Harmony and balance come together with Aikido
Editor in Chief
Peace of mind, self-defense and philosophy are some of the basic elements taught in the Japanese martial arts known as Aikido.
Aikido is taught on LCC’s campus on Tuesdays and Thursdays in room 252 in the Gannon Building.
Rich Feight, who has been an Aikido instructor at LCC for two years, explained the strategy of Aikido.
“Aikido is a form of Budo,” Feight said. “It is a martial art that uses your opponent’s energy to follow through a pin or throw.”
Feight said the class is based on two criteria: attendance, which is 50 percent of a student’s grade; and the final exam, which accounts for the other 50 percent.

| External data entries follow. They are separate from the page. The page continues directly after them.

/-! ### The lock -/

@[simp] theorem State.takeLock_lock (s : State) : s.takeLock.lock = .held s.turn := rfl
@[simp] theorem State.takeLock_history (s : State) : s.takeLock.history = s.history ++ [.acquire s.turn] := rfl
@[simp] theorem State.takeLock_params (s : State) : s.takeLock.params = s.params := rfl
@[simp] theorem State.takeLock_dev (s : State) : s.takeLock.dev = s.dev := rfl
@[simp] theorem State.takeLock_faults (s : State) : s.takeLock.faults = s.faults := rfl
@[simp] theorem State.takeLock_refused (s : State) : s.takeLock.refused = s.refused := rfl
@[simp] theorem State.takeLock_turn (s : State) : s.takeLock.turn = s.turn := rfl
@[simp] theorem State.takeLock_oracle (s : State) : s.takeLock.oracle = s.oracle := rfl
@[simp] theorem State.takeLock_device (s : State) (d : DevAddr) : s.takeLock.device d = s.device d := rfl
@[simp] theorem State.takeLock_me (s : State) : s.takeLock.me = { s.me with holding := true } := by
  simp [State.takeLock]
@[simp] theorem State.takeLock_agent_ne (s : State) {h : AgentId} (hh : h ≠ s.turn) :
    s.takeLock.agent h = s.agent h := by simp [State.takeLock, State.updMe_agent, hh]

@[simp] theorem State.unlock_lock (s : State) : s.unlock.lock = .free := rfl
@[simp] theorem State.unlock_history (s : State) : s.unlock.history = s.history ++ [.release s.turn] := rfl
@[simp] theorem State.unlock_params (s : State) : s.unlock.params = s.params := rfl
@[simp] theorem State.unlock_dev (s : State) : s.unlock.dev = s.dev := rfl
@[simp] theorem State.unlock_faults (s : State) : s.unlock.faults = s.faults := rfl
@[simp] theorem State.unlock_refused (s : State) : s.unlock.refused = s.refused := rfl
@[simp] theorem State.unlock_turn (s : State) : s.unlock.turn = s.turn := rfl
@[simp] theorem State.unlock_oracle (s : State) : s.unlock.oracle = s.oracle := rfl
@[simp] theorem State.unlock_device (s : State) (d : DevAddr) : s.unlock.device d = s.device d := rfl
@[simp] theorem State.unlock_me (s : State) : s.unlock.me = { s.me with holding := false } := by
  simp [State.unlock]
@[simp] theorem State.unlock_agent_ne (s : State) {h : AgentId} (hh : h ≠ s.turn) :
    s.unlock.agent h = s.agent h := by simp [State.unlock, State.updMe_agent, hh]

/-- The scope guard does nothing where the agent does not hold the lock. -/
theorem State.guardRelease_of_not_mine {s : State} (h : s.lock ≠ .held s.turn) : s.guardRelease = s := by
  simp [State.guardRelease, State.lockMine, h]

/-- The scope guard releases a lock the agent holds. -/
theorem State.guardRelease_of_mine {s : State} (h : s.lock = .held s.turn) : s.guardRelease = s.unlock := by
  simp [State.guardRelease, State.lockMine, h]

@[simp] theorem State.guardRelease_params (s : State) : s.guardRelease.params = s.params := by
  unfold State.guardRelease; split <;> rfl

@[simp] theorem State.guardRelease_dev (s : State) : s.guardRelease.dev = s.dev := by
  unfold State.guardRelease; split <;> rfl

@[simp] theorem State.guardRelease_faults (s : State) : s.guardRelease.faults = s.faults := by
  unfold State.guardRelease; split <;> rfl

@[simp] theorem State.guardRelease_refused (s : State) : s.guardRelease.refused = s.refused := by
  unfold State.guardRelease; split <;> rfl

@[simp] theorem State.guardRelease_turn (s : State) : s.guardRelease.turn = s.turn := by
  unfold State.guardRelease; split <;> rfl

@[simp] theorem State.guardRelease_oracle (s : State) : s.guardRelease.oracle = s.oracle := by
  unfold State.guardRelease; split <;> rfl

@[simp] theorem State.guardRelease_device (s : State) (d : DevAddr) :
    s.guardRelease.device d = s.device d := by unfold State.guardRelease; split <;> rfl

@[simp] theorem State.guardRelease_agent_ne (s : State) {h : AgentId} (hh : h ≠ s.turn) :
    s.guardRelease.agent h = s.agent h := by unfold State.guardRelease; split <;> simp [hh]

theorem State.guardRelease_lock (s : State) :
    s.guardRelease.lock = if s.lock = .held s.turn then .free else s.lock := by
  unfold State.guardRelease State.lockMine; by_cases h : s.lock = .held s.turn <;> simp [h]

theorem State.guardRelease_me (s : State) :
    s.guardRelease.me = if s.lock = .held s.turn then { s.me with holding := false } else s.me := by
  unfold State.guardRelease State.lockMine; by_cases h : s.lock = .held s.turn <;> simp [h]

theorem State.guardRelease_history (s : State) :
    s.guardRelease.history = if s.lock = .held s.turn then s.history ++ [.release s.turn] else s.history := by
  unfold State.guardRelease State.lockMine; by_cases h : s.lock = .held s.turn <;> simp [h]

/-- After the scope guard the agent does not hold the lock. -/
theorem State.guardRelease_lock_ne (s : State) : s.guardRelease.lock ≠ .held s.turn := by
  rw [State.guardRelease_lock]; split <;> simp_all

/-! ### Faults -/

theorem State.addFaults_eq (s : State) (fs : List ModelFault) :
    ∃ l, s.addFaults fs = { s with faults := l } ∧ ∀ f, f ∈ l ↔ f ∈ s.faults ∨ f ∈ fs := by
  induction fs generalizing s with
  | nil => exact ⟨s.faults, rfl, by simp⟩
  | cons f fs ih =>
    obtain ⟨l, h1, h2⟩ := ih (s.addFault f)
    refine ⟨l, h1, fun x => ?_⟩
    rw [h2, State.addFault_faults]
    by_cases hf : f ∈ s.faults
    · simp only [hf, if_true, List.mem_cons]
      exact ⟨fun h => h.elim .inl (fun h => .inr (.inr h)),
        fun h => h.elim .inl fun h => h.elim (fun h => .inl (h ▸ hf)) .inr⟩
    · simp only [hf, if_false, List.mem_append, List.mem_cons, List.not_mem_nil, or_false, or_assoc]

theorem State.mem_addFaults (s : State) (fs : List ModelFault) (f : ModelFault) :
    f ∈ (s.addFaults fs).faults ↔ f ∈ s.faults ∨ f ∈ fs := by
  obtain ⟨l, h1, h2⟩ := s.addFaults_eq fs
  rw [h1]; exact h2 f

@[simp] theorem State.addFaults_params (s : State) (fs : List ModelFault) : (s.addFaults fs).params = s.params := by
  obtain ⟨l, h, -⟩ := s.addFaults_eq fs; rw [h]

@[simp] theorem State.addFaults_lock (s : State) (fs : List ModelFault) : (s.addFaults fs).lock = s.lock := by
  obtain ⟨l, h, -⟩ := s.addFaults_eq fs; rw [h]

@[simp] theorem State.addFaults_dev (s : State) (fs : List ModelFault) : (s.addFaults fs).dev = s.dev := by
  obtain ⟨l, h, -⟩ := s.addFaults_eq fs; rw [h]

@[simp] theorem State.addFaults_refused (s : State) (fs : List ModelFault) : (s.addFaults fs).refused = s.refused := by
  obtain ⟨l, h, -⟩ := s.addFaults_eq fs; rw [h]

@[simp] theorem State.addFaults_history (s : State) (fs : List ModelFault) : (s.addFaults fs).history = s.history := by
  obtain ⟨l, h, -⟩ := s.addFaults_eq fs; rw [h]

@[simp] theorem State.addFaults_turn (s : State) (fs : List ModelFault) : (s.addFaults fs).turn = s.turn := by
  obtain ⟨l, h, -⟩ := s.addFaults_eq fs; rw [h]

@[simp] theorem State.addFaults_oracle (s : State) (fs : List ModelFault) : (s.addFaults fs).oracle = s.oracle := by
  obtain ⟨l, h, -⟩ := s.addFaults_eq fs; rw [h]

@[simp] theorem State.addFaults_agents (s : State) (fs : List ModelFault) : (s.addFaults fs).agents = s.agents := by
  obtain ⟨l, h, -⟩ := s.addFaults_eq fs; rw [h]

@[simp] theorem State.addFaults_device (s : State) (fs : List ModelFault) (d : DevAddr) :
    (s.addFaults fs).device d = s.device d := by simp [State.device]

@[simp] theorem State.addFaults_agent (s : State) (fs : List ModelFault) (h : AgentId) :
    (s.addFaults fs).agent h = s.agent h := by simp [State.agent]

@[simp] theorem State.addFaults_me (s : State) (fs : List ModelFault) : (s.addFaults fs).me = s.me := by
  simp [State.me]

/-! ### Binding names -/

@[simp] theorem bindName_none {α : Type} (l : List (Name × α)) (v : α) : bindName l none v = l := rfl

/-- A bound name reads as the value it was bound to. -/
theorem bindName_lookup_self {α : Type} (l : List (Name × α)) (n : Name) (v : α) :
    (bindName l (some n) v).lookup n = some v := by simp [bindName]

/-- Binding a name leaves every other name bound as before. -/
theorem bindName_lookup_ne {α : Type} (l : List (Name × α)) {n m : Name} (h : m ≠ n) (v : α) :
    (bindName l (some n) v).lookup m = l.lookup m := by
  have hb : (m == n) = false := by simpa using h
  simp only [bindName, List.lookup, hb]
  induction l with
  | nil => rfl
  | cons e l ih =>
    obtain ⟨k, w⟩ := e
    by_cases hk : k = n
    · subst hk; simp [List.filter, List.lookup, hb, ih]
    · have : (k != n) = true := by simpa using hk
      simp only [List.filter, this, List.lookup]
      split <;> simp_all

end Sys2Proof.Machine
end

“There is no physical exam. If students want to progress in ranking then they can do that,” Feint said. “We like to see students take Aikido twice to show some sort of commitment to Aikido before they do that.”
Feight talked about some of the misconceptions that people have about Aikido.
“One of the biggest ones probably is that you have to be strong to do it,” Feight said. “Aikido is actually the opposite. Usually people that have the lower center of gravity can do the throw.”
LCC student Daniel Terrill talked about what he enjoys about Aikido.
“It is relaxing,” Terrill said. “You know it is a good way to find inner peace for yourself.”
Feight spoke about the history and spirituality of Aikido.
“It’s a great art if you want to study something that has a bit of background in Japanese culture,” Feight said. “There is not just a physical part to it. There is a mental part to it as well.
“For example, when we start in the classroom we bow and as you step into the classroom … you are supposed to leave all of your other stuff behind and come in with a clear mind.”